Task goal:
Give back an exact copy of the lines in the records below, from the line that has "(s.modFloor n f).hostReads = s.hostReads := rfl" through the line that has "(s.modFloor n f).waiters = s.waiters := rfl", and nothing besides.

(Stored items)
Content starts
/-! ### `modFloor` -/

@[simp] theorem State.modFloor_time (s : State) (n : Nat) (f : Floor → Floor) : (s.modFloor n f).time = s.time := rfl
@[simp] theorem State.modFloor_halls (s : State) (n : Nat) (f : Floor → Floor) : (s.modFloor n f).halls = s.halls := rfl
@[simp] theorem State.modFloor_rooms (s : State) (n : Nat) (f : Floor → Floor) : (s.modFloor n f).rooms = s.rooms := rfl
@[simp] theorem State.modFloor_suites (s : State) (n : Nat) (f : Floor → Floor) : (s.modFloor n f).suites = s.suites := rfl
@[simp] theorem State.modFloor_contexts (s : State) (n : Nat) (f : Floor → Floor) : (s.modFloor n f).contexts = s.contexts := rfl
@[simp] theorem State.modFloor_households (s : State) (n : Nat) (f : Floor → Floor) : (s.modFloor n f).households = s.households := rfl
@[simp] theorem State.modFloor_pages (s : State) (n : Nat) (f : Floor → Floor) : (s.modFloor n f).pages = s.pages := rfl
@[simp] theorem State.modFloor_washFrom (s : State) (n : Nat) (f : Floor → Floor) : (s.modFloor n f).washFrom = s.washFrom := rfl
@[simp] theorem State.modFloor_hbm (s : State) (n : Nat) (f : Floor → Floor) : (s.modFloor n f).hbm = s.hbm := rfl
@[simp] theorem State.modFloor_badUnits (s : State) (n : Nat) (f : Floor → Floor) : (s.modFloor n f).badUnits = s.badUnits := rfl
@[simp] theorem State.modFloor_splitWrites (s : State) (n : Nat) (f : Floor → Floor) : (s.modFloor n f).splitWrites = s.splitWrites := rfl
@[simp] theorem State.modFloor_faultsDue (s : State) (n : Nat) (f : Floor → Floor) : (s.modFloor n f).faultsDue = s.faultsDue := rfl
@[simp] theorem State.modFloor_tlb (s : State) (n : Nat) (f : Floor → Floor) : (s.modFloor n f).tlb = s.tlb := rfl
@[simp] theorem State.modFloor_walks (s : State) (n : Nat) (f : Floor → Floor) : (s.modFloor n f).walks = s.walks := rfl
@[simp] theorem State.modFloor_stalls (s : State) (n : Nat) (f : Floor → Floor) : (s.modFloor n f).stalls = s.stalls := rfl
@[simp] theorem State.modFloor_windows (s : State) (n : Nat) (f : Floor → Floor) : (s.modFloor n f).windows = s.windows := rfl
@[simp] theorem State.modFloor_windowRefusals (s : State) (n : Nat) (f : Floor → Floor) : (s.modFloor n f).windowRefusals = s.windowRefusals := rfl
@[simp] theorem State.modFloor_remotes (s : State) (n : Nat) (f : Floor → Floor) : (s.modFloor n f).remotes = s.remotes := rfl
@[simp] theorem State.modFloor_hostReads (s : State) (n : Nat) (f : Floor → Floor) : (s.modFloor n f).hostReads = s.hostReads := rfl
@[simp] theorem State.modFloor_directory (s : State) (n : Nat) (f : Floor → Floor) : (s.modFloor n f).directory = s.directory := rfl
@[simp] theorem State.modFloor_dirStamp (s : State) (n : Nat) (f : Floor → Floor) : (s.modFloor n f).dirStamp = s.dirStamp := rfl
@[simp] theorem State.modFloor_reservations (s : State) (n : Nat) (f : Floor → Floor) : (s.modFloor n f).reservations = s.reservations := rfl
@[simp] theorem State.modFloor_net (s : State) (n : Nat) (f : Floor → Floor) : (s.modFloor n f).net = s.net := rfl
@[simp] theorem State.modFloor_packets (s : State) (n : Nat) (f : Floor → Floor) : (s.modFloor n f).packets = s.packets := rfl
@[simp] theorem State.modFloor_links (s : State) (n : Nat) (f : Floor → Floor) : (s.modFloor n f).links = s.links := rfl
@[simp] theorem State.modFloor_waiters (s : State) (n : Nat) (f : Floor → Floor) : (s.modFloor n f).waiters = s.waiters := rfl
@[simp] theorem State.modFloor_heldAnswers (s : State) (n : Nat) (f : Floor → Floor) : (s.modFloor n f).heldAnswers = s.heldAnswers := rfl
@[simp] theorem State.modFloor_removals (s : State) (n : Nat) (f : Floor → Floor) : (s.modFloor n f).removals = s.removals := rfl
@[simp] theorem State.modFloor_regulators (s : State) (n : Nat) (f : Floor → Floor) : (s.modFloor n f).regulators = s.regulators := rfl
@[simp] theorem State.modFloor_levels (s : State) (n : Nat) (f : Floor → Floor) : (s.modFloor n f).levels = s.levels := rfl
@[simp] theorem State.modFloor_pcs (s : State) (n : Nat) (f : Floor → Floor) : (s.modFloor n f).pcs = s.pcs := rfl
@[simp] theorem State.modFloor_dict (s : State) (n : Nat) (f : Floor → Floor) : (s.modFloor n f).dict = s.dict := rfl
@[simp] theorem State.modFloor_blobs (s : State) (n : Nat) (f : Floor → Floor) : (s.modFloor n f).blobs = s.blobs := rfl
@[simp] theorem State.modFloor_withheld (s : State) (n : Nat) (f : Floor → Floor) : (s.modFloor n f).withheld = s.withheld := rfl
@[simp] theorem State.modFloor_power (s : State) (n : Nat) (f : Floor → Floor) : (s.modFloor n f).power = s.power := rfl
@[simp] theorem State.modFloor_security (s : State) (n : Nat) (f : Floor → Floor) : (s.modFloor n f).security = s.security := rfl
@[simp] theorem State.modFloor_mortar (s : State) (n : Nat) (f : Floor → Floor) : (s.modFloor n f).mortar = s.mortar := rfl
@[simp] theorem State.modFloor_ingest (s : State) (n : Nat) (f : Floor → Floor) : (s.modFloor n f).ingest = s.ingest := rfl
@[simp] theorem State.modFloor_linksLost (s : State) (n : Nat) (f : Floor → Floor) : (s.modFloor n f).linksLost = s.linksLost := rfl
@[simp] theorem State.modFloor_retraining (s : State) (n : Nat) (f : Floor → Floor) : (s.modFloor n f).retraining = s.retraining := rfl
@[simp] theorem State.modFloor_lintelDown (s : State) (n : Nat) (f : Floor → Floor) : (s.modFloor n f).lintelDown = s.lintelDown := rfl
@[simp] theorem State.modFloor_lineDown (s : State) (n : Nat) (f : Floor → Floor) : (s.modFloor n f).lineDown = s.lineDown := rfl
@[simp] theorem State.modFloor_pair (s : State) (n : Nat) (f : Floor → Floor) : (s.modFloor n f).pair = s.pair := rfl
@[simp] theorem State.modFloor_clock (s : State) (n : Nat) (f : Floor → Floor) : (s.modFloor n f).clock = s.clock := rfl
@[simp] theorem State.modFloor_lockout (s : State) (n : Nat) (f : Floor → Floor) : (s.modFloor n f).lockout = s.lockout := rfl
@[simp] theorem State.modFloor_failSilent (s : State) (n : Nat) (f : Floor → Floor) : (s.modFloor n f).failSilent = s.failSilent := rfl
@[simp] theorem State.modFloor_faultPin (s : State) (n : Nat) (f : Floor → Floor) : (s.modFloor n f).faultPin = s.faultPin := rfl
@[simp] theorem State.modFloor_ready (s : State) (n : Nat) (f : Floor → Floor) : (s.modFloor n f).ready = s.ready := rfl
@[simp] theorem State.modFloor_resetCause (s : State) (n : Nat) (f : Floor → Floor) : (s.modFloor n f).resetCause = s.resetCause := rfl
@[simp] theorem State.modFloor_out (s : State) (n : Nat) (f : Floor → Floor) : (s.modFloor n f).out = s.out := rfl
@[simp] theorem State.modFloor_free (s : State) (n : Nat) (f : Floor → Floor) : (s.modFloor n f).free = s.free := rfl
@[simp] theorem State.modFloor_pending (s : State) (n : Nat) (f : Floor → Floor) : (s.modFloor n f).pending = s.pending := rfl

/-! ### `modSuite` -/

@[simp] theorem State.modSuite_time (s : State) (n : Nat) (f : Suite → Suite) : (s.modSuite n f).time = s.time := rfl
@[simp] theorem State.modSuite_halls (s : State) (n : Nat) (f : Suite → Suite) : (s.modSuite n f).halls = s.halls := rfl
@[simp] theorem State.modSuite_floors (s : State) (n : Nat) (f : Suite → Suite) : (s.modSuite n f).floors = s.floors := rfl
@[simp] theorem State.modSuite_rooms (s : State) (n : Nat) (f : Suite → Suite) : (s.modSuite n f).rooms = s.rooms := rfl
@[simp] theorem State.modSuite_contexts (s : State) (n : Nat) (f : Suite → Suite) : (s.modSuite n f).contexts = s.contexts := rfl
@[simp] theorem State.modSuite_households (s : State) (n : Nat) (f : Suite → Suite) : (s.modSuite n f).households = s.households := rfl
@[simp] theorem State.modSuite_pages (s : State) (n : Nat) (f : Suite → Suite) : (s.modSuite n f).pages = s.pages := rfl
@[simp] theorem State.modSuite_washFrom (s : State) (n : Nat) (f : Suite → Suite) : (s.modSuite n f).washFrom = s.washFrom := rfl
@[simp] theorem State.modSuite_hbm (s : State) (n : Nat) (f : Suite → Suite) : (s.modSuite n f).hbm = s.hbm := rfl
@[simp] theorem State.modSuite_badUnits (s : State) (n : Nat) (f : Suite → Suite) : (s.modSuite n f).badUnits = s.badUnits := rfl
@[simp] theorem State.modSuite_splitWrites (s : State) (n : Nat) (f : Suite → Suite) : (s.modSuite n f).splitWrites = s.splitWrites := rfl
@[simp] theorem State.modSuite_faultsDue (s : State) (n : Nat) (f : Suite → Suite) : (s.modSuite n f).faultsDue = s.faultsDue := rfl
@[simp] theorem State.modSuite_tlb (s : State) (n : Nat) (f : Suite → Suite) : (s.modSuite n f).tlb = s.tlb := rfl
@[simp] theorem State.modSuite_walks (s : State) (n : Nat) (f : Suite → Suite) : (s.modSuite n f).walks = s.walks := rfl
@[simp] theorem State.modSuite_stalls (s : State) (n : Nat) (f : Suite → Suite) : (s.modSuite n f).stalls = s.stalls := rfl
@[simp] theorem State.modSuite_windows (s : State) (n : Nat) (f : Suite → Suite) : (s.modSuite n f).windows = s.windows := rfl
@[simp] theorem State.modSuite_windowRefusals (s : State) (n : Nat) (f : Suite → Suite) : (s.modSuite n f).windowRefusals = s.windowRefusals := rfl
@[simp] theorem State.modSuite_remotes (s : State) (n : Nat) (f : Suite → Suite) : (s.modSuite n f).remotes = s.remotes := rfl
@[simp] theorem State.modSuite_hostReads (s : State) (n : Nat) (f : Suite → Suite) : (s.modSuite n f).hostReads = s.hostReads := rfl
@[simp] theorem State.modSuite_directory (s : State) (n : Nat) (f : Suite → Suite) : (s.modSuite n f).directory = s.directory := rfl
@[simp] theorem State.modSuite_dirStamp (s : State) (n : Nat) (f : Suite → Suite) : (s.modSuite n f).dirStamp = s.dirStamp := rfl
@[simp] theorem State.modSuite_reservations (s : State) (n : Nat) (f : Suite → Suite) : (s.modSuite n f).reservations = s.reservations := rfl
@[simp] theorem State.modSuite_net (s : State) (n : Nat) (f : Suite → Suite) : (s.modSuite n f).net = s.net := rfl
@[simp] theorem State.modSuite_packets (s : State) (n : Nat) (f : Suite → Suite) : (s.modSuite n f).packets = s.packets := rfl
@[simp] theorem State.modSuite_links (s : State) (n : Nat) (f : Suite → Suite) : (s.modSuite n f).links = s.links := rfl
@[simp] theorem State.modSuite_waiters (s : State) (n : Nat) (f : Suite → Suite) : (s.modSuite n f).waiters = s.waiters := rfl
@[simp] theorem State.modSuite_heldAnswers (s : State) (n : Nat) (f : Suite → Suite) : (s.modSuite n f).heldAnswers = s.heldAnswers := rfl
@[simp] theorem State.modSuite_removals (s : State) (n : Nat) (f : Suite → Suite) : (s.modSuite n f).removals = s.removals := rfl
@[simp] theorem State.modSuite_regulators (s : State) (n : Nat) (f : Suite → Suite) : (s.modSuite n f).regulators = s.regulators := rfl
@[simp] theorem State.modSuite_levels (s : State) (n : Nat) (f : Suite → Suite) : (s.modSuite n f).levels = s.levels := rfl
@[simp] theorem State.modSuite_pcs (s : State) (n : Nat) (f : Suite → Suite) : (s.modSuite n f).pcs = s.pcs := rfl
@[simp] theorem State.modSuite_dict (s : State) (n : Nat) (f : Suite → Suite) : (s.modSuite n f).dict = s.dict := rfl
@[simp] theorem State.modSuite_blobs (s : State) (n : Nat) (f : Suite → Suite) : (s.modSuite n f).blobs = s.blobs := rfl
@[simp] theorem State.modSuite_withheld (s : State) (n : Nat) (f : Suite → Suite) : (s.modSuite n f).withheld = s.withheld := rfl
@[simp] theorem State.modSuite_power (s : State) (n : Nat) (f : Suite → Suite) : (s.modSuite n f).power = s.power := rfl
@[simp] theorem State.modSuite_security (s : State) (n : Nat) (f : Suite → Suite) : (s.modSuite n f).security = s.security := rfl
@[simp] theorem State.modSuite_mortar (s : State) (n : Nat) (f : Suite → Suite) : (s.modSuite n f).mortar = s.mortar := rfl
@[simp] theorem State.modSuite_ingest (s : State) (n : Nat) (f : Suite → Suite) : (s.modSuite n f).ingest = s.ingest := rfl
@[simp] theorem State.modSuite_linksLost (s : State) (n : Nat) (f : Suite → Suite) : (s.modSuite n f).linksLost = s.linksLost := rfl
@[simp] theorem State.modSuite_retraining (s : State) (n : Nat) (f : Suite → Suite) : (s.modSuite n f).retraining = s.retraining := rfl
@[simp] theorem State.modSuite_lintelDown (s : State) (n : Nat) (f : Suite → Suite) : (s.modSuite n f).lintelDown = s.lintelDown := rfl
@[simp] theorem State.modSuite_lineDown (s : State) (n : Nat) (f : Suite → Suite) : (s.modSuite n f).lineDown = s.lineDown := rfl
@[simp] theorem State.modSuite_pair (s : State) (n : Nat) (f : Suite → Suite) : (s.modSuite n f).pair = s.pair := rfl
@[simp] theorem State.modSuite_clock (s : State) (n : Nat) (f : Suite → Suite) : (s.modSuite n f).clock = s.clock := rfl
@[simp] theorem State.modSuite_lockout (s : State) (n : Nat) (f : Suite → Suite) : (s.modSuite n f).lockout = s.lockout := rfl
@[simp] theorem State.modSuite_failSilent (s : State) (n : Nat) (f : Suite → Suite) : (s.modSuite n f).failSilent = s.failSilent := rfl
@[simp] theorem State.modSuite_faultPin (s : State) (n : Nat) (f : Suite → Suite) : (s.modSuite n f).faultPin = s.faultPin := rfl
@[simp] theorem State.modSuite_ready (s : State) (n : Nat) (f : Suite → Suite) : (s.modSuite n f).ready = s.ready := rfl
@[simp] theorem State.modSuite_resetCause (s : State) (n : Nat) (f : Suite → Suite) : (s.modSuite n f).resetCause = s.resetCause := rfl
@[simp] theorem State.modSuite_out (s : State) (n : Nat) (f : Suite → Suite) : (s.modSuite n f).out = s.out := rfl
@[simp] theorem State.modSuite_free (s : State) (n : Nat) (f : Suite → Suite) : (s.modSuite n f).free = s.free := rfl
@[simp] theorem State.modSuite_pending (s : State) (n : Nat) (f : Suite → Suite) : (s.modSuite n f).pending = s.pending := rfl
Content ends
Answer to the exercise:
@[simp] theorem State.modFloor_hostReads (s : State) (n : Nat) (f : Floor → Floor) : (s.modFloor n f).hostReads = s.hostReads := rfl
@[simp] theorem State.modFloor_directory (s : State) (n : Nat) (f : Floor → Floor) : (s.modFloor n f).directory = s.directory := rfl
@[simp] theorem State.modFloor_dirStamp (s : State) (n : Nat) (f : Floor → Floor) : (s.modFloor n f).dirStamp = s.dirStamp := rfl
@[simp] theorem State.modFloor_reservations (s : State) (n : Nat) (f : Floor → Floor) : (s.modFloor n f).reservations = s.reservations := rfl
@[simp] theorem State.modFloor_net (s : State) (n : Nat) (f : Floor → Floor) : (s.modFloor n f).net = s.net := rfl
@[simp] theorem State.modFloor_packets (s : State) (n : Nat) (f : Floor → Floor) : (s.modFloor n f).packets = s.packets := rfl
@[simp] theorem State.modFloor_links (s : State) (n : Nat) (f : Floor → Floor) : (s.modFloor n f).links = s.links := rfl
@[simp] theorem State.modFloor_waiters (s : State) (n : Nat) (f : Floor → Floor) : (s.modFloor n f).waiters = s.waiters := rfl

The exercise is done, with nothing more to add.